-- ==== Sys2Proof/Machine/Receive.lean ====
section
/-! DEFINITION. The receive path (41_receive.md): RX_BYTE, ProcessFrame and the processing of each frame form. -/

namespace Sys2Proof.Machine

/-- SofValid (R132): the ACK byte first, then correlation. -/
def sofValid (f : Sof) (s : State) : State := correlate f (s.emit (.tx [0x06#8]))

/-- SofInvalid (R133): NAK and LOG; the frame is discarded. -/
def sofInvalid (f : Sof) (s : State) : State := (s.emit (.tx [0x15#8])).raise (.checksumInvalid f.func f.checksum)

/-- MalformedFrame (R134): NAK and LOG; the frame is discarded. -/
def malformedReceived (len : Byte) (s : State) : State := (s.emit (.tx [0x15#8])).raise (.malformedFrame len)

/-- AckReceived (R135): no state change and no output. -/
def ackReceived (s : State) : State := s

/-- DeliveryAnomaly (R136) of a control byte: LOG only. -/
def deliveryAnomaly (control : Byte) (s : State) : State := s.raise (.deliveryAnomaly control)

/-- UnknownHeader (R137): LOG only. -/
def unknownReceived (x : Byte) (s : State) : State := s.raise (.unknownHeader x)

/-- An SOF frame by its checksum (R131). -/
def sofReceived (f : Sof) (s : State) : State :=
  if validateChecksum (.sof f) then sofValid f s else sofInvalid f s

/-- ProcessFrame (R131). -/
def processFrame (s : State) : Frame → State
  | .sof f => sofReceived f s
  | .malformed len _ => malformedReceived len s
  | .ack => ackReceived s
  | .nak => deliveryAnomaly 0x15#8 s
  | .can => deliveryAnomaly 0x18#8 s
  | .unknown x => unknownReceived x s

/-- Process the frames extracted from the buffer, in order, once the remainder is stored (R130). -/
def processExtracted (r : List Frame × List Byte) (s : State) : State := r.1.foldl processFrame (s.setRxbuf r.2)

/-- RX_BYTE (R130). -/
def rxByte (b : Byte) (s : State) : State :=
  processExtracted (extractFrames (appendRx b s).rxbuf) (appendRx b s)

end Sys2Proof.Machine
end

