/-! ### setConsumed -/

@[simp] theorem setConsumed_cfg (c : Consumed) : (s.setConsumed c).cfg = s.cfg := rfl
@[simp] theorem setConsumed_queue (c : Consumed) : (s.setConsumed c).queue = s.queue := rfl
@[simp] theorem setConsumed_rtCount (c : Consumed) : (s.setConsumed c).rtCount = s.rtCount := rfl
@[simp] theorem setConsumed_retriesLeft (c : Consumed) : (s.setConsumed c).retriesLeft = s.retriesLeft := rfl
@[simp] theorem setConsumed_htArmed (c : Consumed) : (s.setConsumed c).htArmed = s.htArmed := rfl
@[simp] theorem setConsumed_htCount (c : Consumed) : (s.setConsumed c).htCount = s.htCount := rfl
@[simp] theorem setConsumed_rxbuf (c : Consumed) : (s.setConsumed c).rxbuf = s.rxbuf := rfl
@[simp] theorem setConsumed_nextTag (c : Consumed) : (s.setConsumed c).nextTag = s.nextTag := rfl
@[simp] theorem setConsumed_seq (c : Consumed) : (s.setConsumed c).seq = s.seq := rfl
@[simp] theorem setConsumed_out (c : Consumed) : (s.setConsumed c).out = s.out := rfl
@[simp] theorem setConsumed_consumed (c : Consumed) : (s.setConsumed c).consumed = c := rfl
@[simp] theorem setConsumed_offered (c : Consumed) : (s.setConsumed c).offered = s.offered := rfl

/-! ### trace views -/

@[simp] theorem emit_tx_txView (v : List Byte) : (s.emit (.tx v)).tx = s.tx ++ v := by
  simp [State.tx, txOf]
@[simp] theorem emit_compl_txView (v : Completion) : (s.emit (.compl v)).tx = s.tx := by
  simp [State.tx, txOf]
@[simp] theorem emit_unsol_txView (v : Sof) : (s.emit (.unsol v)).tx = s.tx := by
  simp [State.tx, txOf]
@[simp] theorem emit_log_txView (v : LogEvent) : (s.emit (.log v)).tx = s.tx := by
  simp [State.tx, txOf]
@[simp] theorem emit_reply_txView (v : Reply) : (s.emit (.reply v)).tx = s.tx := by
  simp [State.tx, txOf]
@[simp] theorem emit_codec_txView (v : CodecResult) : (s.emit (.codec v)).tx = s.tx := by
  simp [State.tx, txOf]
@[simp] theorem emit_tx_complView (v : List Byte) : (s.emit (.tx v)).compl = s.compl := by
  simp [State.compl, complOf]
@[simp] theorem emit_compl_complView (v : Completion) : (s.emit (.compl v)).compl = s.compl ++ [v] := by
  simp [State.compl, complOf]
@[simp] theorem emit_unsol_complView (v : Sof) : (s.emit (.unsol v)).compl = s.compl := by
  simp [State.compl, complOf]
@[simp] theorem emit_log_complView (v : LogEvent) : (s.emit (.log v)).compl = s.compl := by
  simp [State.compl, complOf]
@[simp] theorem emit_reply_complView (v : Reply) : (s.emit (.reply v)).compl = s.compl := by
  simp [State.compl, complOf]
@[simp] theorem emit_codec_complView (v : CodecResult) : (s.emit (.codec v)).compl = s.compl := by
  simp [State.compl, complOf]
@[simp] theorem emit_tx_unsolView (v : List Byte) : (s.emit (.tx v)).unsol = s.unsol := by
  simp [State.unsol, unsolOf]
@[simp] theorem emit_compl_unsolView (v : Completion) : (s.emit (.compl v)).unsol = s.unsol := by
  simp [State.unsol, unsolOf]
@[simp] theorem emit_unsol_unsolView (v : Sof) : (s.emit (.unsol v)).unsol = s.unsol ++ [v] := by
  simp [State.unsol, unsolOf]
@[simp] theorem emit_log_unsolView (v : LogEvent) : (s.emit (.log v)).unsol = s.unsol := by
  simp [State.unsol, unsolOf]
@[simp] theorem emit_reply_unsolView (v : Reply) : (s.emit (.reply v)).unsol = s.unsol := by
  simp [State.unsol, unsolOf]
@[simp] theorem emit_codec_unsolView (v : CodecResult) : (s.emit (.codec v)).unsol = s.unsol := by
  simp [State.unsol, unsolOf]
@[simp] theorem emit_tx_logView (v : List Byte) : (s.emit (.tx v)).log = s.log := by
  simp [State.log, logOf]
@[simp] theorem emit_compl_logView (v : Completion) : (s.emit (.compl v)).log = s.log := by
  simp [State.log, logOf]
@[simp] theorem emit_unsol_logView (v : Sof) : (s.emit (.unsol v)).log = s.log := by
  simp [State.log, logOf]
@[simp] theorem emit_log_logView (v : LogEvent) : (s.emit (.log v)).log = s.log ++ [v] := by
  simp [State.log, logOf]
@[simp] theorem emit_reply_logView (v : Reply) : (s.emit (.reply v)).log = s.log := by
  simp [State.log, logOf]
@[simp] theorem emit_codec_logView (v : CodecResult) : (s.emit (.codec v)).log = s.log := by
  simp [State.log, logOf]
@[simp] theorem emit_tx_replyView (v : List Byte) : (s.emit (.tx v)).reply = s.reply := by
  simp [State.reply, replyOf]
@[simp] theorem emit_compl_replyView (v : Completion) : (s.emit (.compl v)).reply = s.reply := by
  simp [State.reply, replyOf]
@[simp] theorem emit_unsol_replyView (v : Sof) : (s.emit (.unsol v)).reply = s.reply := by
  simp [State.reply, replyOf]
@[simp] theorem emit_log_replyView (v : LogEvent) : (s.emit (.log v)).reply = s.reply := by
  simp [State.reply, replyOf]
@[simp] theorem emit_reply_replyView (v : Reply) : (s.emit (.reply v)).reply = s.reply ++ [v] := by
  simp [State.reply, replyOf]
@[simp] theorem emit_codec_replyView (v : CodecResult) : (s.emit (.codec v)).reply = s.reply := by
  simp [State.reply, replyOf]
@[simp] theorem emit_tx_codecOutView (v : List Byte) : (s.emit (.tx v)).codecOut = s.codecOut := by
  simp [State.codecOut, codecOf]
@[simp] theorem emit_compl_codecOutView (v : Completion) : (s.emit (.compl v)).codecOut = s.codecOut := by
  simp [State.codecOut, codecOf]
@[simp] theorem emit_unsol_codecOutView (v : Sof) : (s.emit (.unsol v)).codecOut = s.codecOut := by
  simp [State.codecOut, codecOf]
@[simp] theorem emit_log_codecOutView (v : LogEvent) : (s.emit (.log v)).codecOut = s.codecOut := by
  simp [State.codecOut, codecOf]
@[simp] theorem emit_reply_codecOutView (v : Reply) : (s.emit (.reply v)).codecOut = s.codecOut := by
  simp [State.codecOut, codecOf]
@[simp] theorem emit_codec_codecOutView (v : CodecResult) : (s.emit (.codec v)).codecOut = s.codecOut ++ [v] := by
  simp [State.codecOut, codecOf]
@[simp] theorem setQueue_txView (q : List Entry) : (s.setQueue q).tx = s.tx := rfl
@[simp] theorem setTimer_txView (rt retries : Nat) (armed : Bool) (ht : Nat) : (s.setTimer rt retries armed ht).tx = s.tx := rfl
@[simp] theorem setRxbuf_txView (b : List Byte) : (s.setRxbuf b).tx = s.tx := rfl
@[simp] theorem setNextTag_txView (n : Nat) : (s.setNextTag n).tx = s.tx := rfl
@[simp] theorem setSeq_txView (v : Nat) : (s.setSeq v).tx = s.tx := rfl
@[simp] theorem setOffered_txView (o : List Input) : (s.setOffered o).tx = s.tx := rfl
@[simp] theorem setConsumed_txView (c : Consumed) : (s.setConsumed c).tx = s.tx := rfl
@[simp] theorem setQueue_complView (q : List Entry) : (s.setQueue q).compl = s.compl := rfl
@[simp] theorem setTimer_complView (rt retries : Nat) (armed : Bool) (ht : Nat) : (s.setTimer rt retries armed ht).compl = s.compl := rfl
@[simp] theorem setRxbuf_complView (b : List Byte) : (s.setRxbuf b).compl = s.compl := rfl
@[simp] theorem setNextTag_complView (n : Nat) : (s.setNextTag n).compl = s.compl := rfl
@[simp] theorem setSeq_complView (v : Nat) : (s.setSeq v).compl = s.compl := rfl
@[simp] theorem setOffered_complView (o : List Input) : (s.setOffered o).compl = s.compl := rfl
@[simp] theorem setConsumed_complView (c : Consumed) : (s.setConsumed c).compl = s.compl := rfl
@[simp] theorem setQueue_unsolView (q : List Entry) : (s.setQueue q).unsol = s.unsol := rfl
@[simp] theorem setTimer_unsolView (rt retries : Nat) (armed : Bool) (ht : Nat) : (s.setTimer rt retries armed ht).unsol = s.unsol := rfl
@[simp] theorem setRxbuf_unsolView (b : List Byte) : (s.setRxbuf b).unsol = s.unsol := rfl
@[simp] theorem setNextTag_unsolView (n : Nat) : (s.setNextTag n).unsol = s.unsol := rfl
@[simp] theorem setSeq_unsolView (v : Nat) : (s.setSeq v).unsol = s.unsol := rfl
@[simp] theorem setOffered_unsolView (o : List Input) : (s.setOffered o).unsol = s.unsol := rfl
@[simp] theorem setConsumed_unsolView (c : Consumed) : (s.setConsumed c).unsol = s.unsol := rfl
@[simp] theorem setQueue_logView (q : List Entry) : (s.setQueue q).log = s.log := rfl
@[simp] theorem setTimer_logView (rt retries : Nat) (armed : Bool) (ht : Nat) : (s.setTimer rt retries armed ht).log = s.log := rfl
@[simp] theorem setRxbuf_logView (b : List Byte) : (s.setRxbuf b).log = s.log := rfl
@[simp] theorem setNextTag_logView (n : Nat) : (s.setNextTag n).log = s.log := rfl
@[simp] theorem setSeq_logView (v : Nat) : (s.setSeq v).log = s.log := rfl
@[simp] theorem setOffered_logView (o : List Input) : (s.setOffered o).log = s.log := rfl
@[simp] theorem setConsumed_logView (c : Consumed) : (s.setConsumed c).log = s.log := rfl
@[simp] theorem setQueue_replyView (q : List Entry) : (s.setQueue q).reply = s.reply := rfl
@[simp] theorem setTimer_replyView (rt retries : Nat) (armed : Bool) (ht : Nat) : (s.setTimer rt retries armed ht).reply = s.reply := rfl
@[simp] theorem setRxbuf_replyView (b : List Byte) : (s.setRxbuf b).reply = s.reply := rfl
@[simp] theorem setNextTag_replyView (n : Nat) : (s.setNextTag n).reply = s.reply := rfl
@[simp] theorem setSeq_replyView (v : Nat) : (s.setSeq v).reply = s.reply := rfl
@[simp] theorem setOffered_replyView (o : List Input) : (s.setOffered o).reply = s.reply := rfl
@[simp] theorem setConsumed_replyView (c : Consumed) : (s.setConsumed c).reply = s.reply := rfl
@[simp] theorem setQueue_codecOutView (q : List Entry) : (s.setQueue q).codecOut = s.codecOut := rfl
@[simp] theorem setTimer_codecOutView (rt retries : Nat) (armed : Bool) (ht : Nat) : (s.setTimer rt retries armed ht).codecOut = s.codecOut := rfl
@[simp] theorem setRxbuf_codecOutView (b : List Byte) : (s.setRxbuf b).codecOut = s.codecOut := rfl
@[simp] theorem setNextTag_codecOutView (n : Nat) : (s.setNextTag n).codecOut = s.codecOut := rfl
@[simp] theorem setSeq_codecOutView (v : Nat) : (s.setSeq v).codecOut = s.codecOut := rfl
@[simp] theorem setOffered_codecOutView (o : List Input) : (s.setOffered o).codecOut = s.codecOut := rfl
@[simp] theorem setConsumed_codecOutView (c : Consumed) : (s.setConsumed c).codecOut = s.codecOut := rfl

══════════

What you have to do:
Please find, in the entries above, every line where "sofReceived" occurs, and copy it.

Result of the task:
def sofReceived (f : Sof) (s : State) : State :=
  | .sof f => sofReceived f s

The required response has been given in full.